Agarose gel (1%) was used to visualize and confirm the results obtained from the AS-PCR procedure.

2.5. Statistical Analysis

2.5.1. Linkage Disequilibrium

Linkage disequilibrium (LD) was measured for the SNPs genotyped within casein genes using the online software SHESIS [29]. The dataset included the genotyping data of Bos indicus (Sahiwal breed) for the seven CSN SNPs located on chromosome 6. To perform LD analysis, pairwise LD was calculated between all SNPs in the dataset. The standardized disequilibrium coefficient (D′) and squared correlation coefficient (r2) were calculated as a measurement of LD between pairs of SNPs. The LD blocks were defined using a solid spine algorithm.
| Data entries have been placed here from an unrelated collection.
-- ==== Sys2Proof/Machine/PackageState.lean ====
section
/-! DEFINITION. What the package holds beside its clusters: dies, partitions, jobs, launches, groups, counters, graphs,
operations in flight, the fabric, host queues, debug pages, power and boot. -/

namespace Sys2Proof.Machine

/-- A compute die by socket (R354 to R357): `next` is the setting of a step announced at `ann` and not yet done, `ta` its stop tick,
`restart` the last restart tick, `asked` the steps that are deferred, oldest first; `anns` are the announcements of its steps and remaps with
the allowance of each (R365); `walks` is its walker's page-walk cache and `held` the walks that wait in it for room in a notice queue, each by partition, issuer
and address (R339, R347); `halting` from stage 4 of its way offline (R354, R355). -/
structure Die where
  online : Bool := false
  evac : Bool := false
  running : Bool := false
  mult : Nat := 40
  next : Option Nat := none
  ta : Option Nat := none
  restart : Option Nat := none
  ann : Option Nat := none
  asked : List Nat := []
  anns : List (Nat × Nat) := []
  home : Option Nat := none
  walks : List WalkEnt := []
  held : List (Nat × Nat × Word) := []
  halting : Bool := false
deriving DecidableEq, Repr

/-- A virtual die of a partition (R20, R363): its socket, its cycle counter, in twentieths of a cycle, its newest step-log entry, the
quadrants it holds, whether a steal request is out and which neighbour is asked next (R281), the tick at which its counter stopped, the socket to which a remap moves it
(R352). -/
structure VDie where
  sock : Option Nat := none
  cyc : Nat := 0
  seq : BitVec 16 := 0
  quads : List Nat := []
  steal : Bool := false
  turn : Nat := 0
  stop : Nat := 0
  dest : Option Nat := none
deriving DecidableEq, Repr

/-- A partition supervisor register set of R50 (R340): values in effect and values written. -/
structure Csrs where
  grp : Tab Nat := []
  zhtab : Word := 0
  lim : Nat := 128
  seed : Word := 0
deriving DecidableEq, Repr

/-- A job of a partition (R315, R333). -/
structure Job where
  root : Word := 0
  pool : Word := 0
deriving DecidableEq, Repr

/-- A partition (R20, R340, R378): `halted` while a switch holds its cores (R326), `busy` the command in progress
(and 16 times the socket that a die-offline command names). -/
structure Part where
  made : Bool := false
  shadow : Bool := false
  vdies : Tab VDie := []
  sel : Nat := 0
  csr : Csrs := {}
  csrNew : Csrs := {}
  apers : Tab Aper := []
  jobs : Tab Job := []
  icfg0 : Word := 0
  icfg1 : Word := 0
  domain : Tab Word := []
  ntqbase : Word := 0
  ntqprod : Nat := 0
  ntqcons : Nat := 0
  overflow : Bool := false
  mthr : Nat := 4
  steplog : Word := 0
  jsel : Nat := 0
  parg0 : Word := 0
  parg1 : Word := 0
  pcmd : Nat := 0
  pstat : Nat := 0
  invHigh : List Nat := []
  invLow : List Nat := []
  heldPages : List (Word × Word) := []
  halted : Bool := false
  busy : Nat := 0
  notices : List (List Word) := []
deriving DecidableEq, Repr

/-- A launch accepted by the dispatcher (R277 to R286). `st`: 1 active, 2 ended. `src` 0 host queue, 1 SPAWN, 2 graph node, 3 invocation;
`queue` the host queue whose level it follows, `turn` its place among the accepted launches of host queues (R279). -/
structure Launch where
  st : Nat := 0
  part : Nat := 0
  job : Nat := 0
  lid : Nat := 0
  graph : Nat := 0
  phid : Nat := 0
  k15 : Nat := 0
  lim : Nat := 0
  pri : Bool := false
  pre : Bool := false
  rty : Bool := false
  aff : Nat := 8
  cpg : Nat := 1
  ngrp : Nat := 1
  handed : Nat := 0
  done : Nat := 0
  ent : Nat := 0
  flt : Nat := 0
  tab : Word := 0
  n : Nat := 0
  consts : List Word := []
  sched : Word := 0
  rings : Nat := 0
  scr : Nat := 0
  src : Nat := 0
  node : Nat := 0
  inv : Option (List Word) := none
  level : Nat := 0
  queue : Option Nat := none
  turn : Nat := 0
  paused : Option Nat := none
deriving DecidableEq, Repr

/-- What a group image keeps of a rank beside the bytes of its frame (R324): whether its L context held a firing, that firing as a frame
slot holds one, what the L context keeps between firings, and the mailbox; `dirty` as in the core. -/
structure RankImg where
  live : Bool := false
  slot : Slot := {}
  ls : LState := {}
  armed : Bool := false
  hq : List Msg := []
  lq : List Msg := []
  ca : List CSlot := []
  batches : List Batch := []
  launchDue : Option Nat := none
  parked : Tab Slot := []
  dirty : List Nat := []
deriving DecidableEq, Repr

/-- The group record of a pre-empted group (R324): ranks, ring descriptors in the order of the group's ring numbers, copy commands to run
again, withdrawn engine commands with their scoreboard ranges, the accumulators held with their flags; the image's address. -/
structure GImage where
  va : Word := 0
  ranks : Tab RankImg := []
  rings : List Ring := []
  cmds : List DCmd := []
  eng : List ECmd := []
  scores : List Score := []
  accs : Tab Acc := []
deriving DecidableEq, Repr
2.5.2. Haplotype Analysis and Association

To calculate the Hardy–Weinberg equilibrium, the genotype frequencies of the SNPs in the dataset were compared to the expected frequencies under the Hardy–Weinberg equilibrium model. The chi-square statistic and associated p-value were calculated to test for deviation from the Hardy–Weinberg equilibrium.
Haplotype construction and frequency determination were performed using genotype data to infer the underlying haplotype phase of the single-nucleotide polymorphisms (SNPs) present in the dataset. The frequency of each inferred haplotype was calculated.
Association analysis with a phenotype (milk yield) was performed using statistical models, such as linear regression. The genotypes and haplotype frequencies were used to test for associations between the haplotypes and the phenotype, and p-values were calculated to indicate the strength of the association. These analyses were performed using the software program SNPSTAT [30].

3. Results

Initially, nine SNPs (rs110672723, rs43703011, rs43703010, rs109500451, rs110079521, rs110323127, rs43703015, rs43703016 and rs43703017) were studied. Except for rs110672723 and rs43703011 (as their p values were non-significant), all SNPs showed suggestive associations with milk productivity.
The SNP rs43703010 is a missense variant of CSN1 gene. SNP rs109500451 is an intronic SNP of the CSN1S2 gene. Five other SNPS (rs110079521, rs110323127 (intronic), rs43703015, rs43703016 and rs43703017 (missense variants)) are located in CSN3 gene (Table 2).
The SNPs of CSN1, CSN1S2, and CSN3 are in Hardy–Weinberg equilibrium (p > 0.05) except the two SNPs rs43703010 and rs110079521. The observed agreement with the HWE suggests limited evidence of significant natural or artificial selection for these SNPs in our studied population of Bos indicus (Table 3).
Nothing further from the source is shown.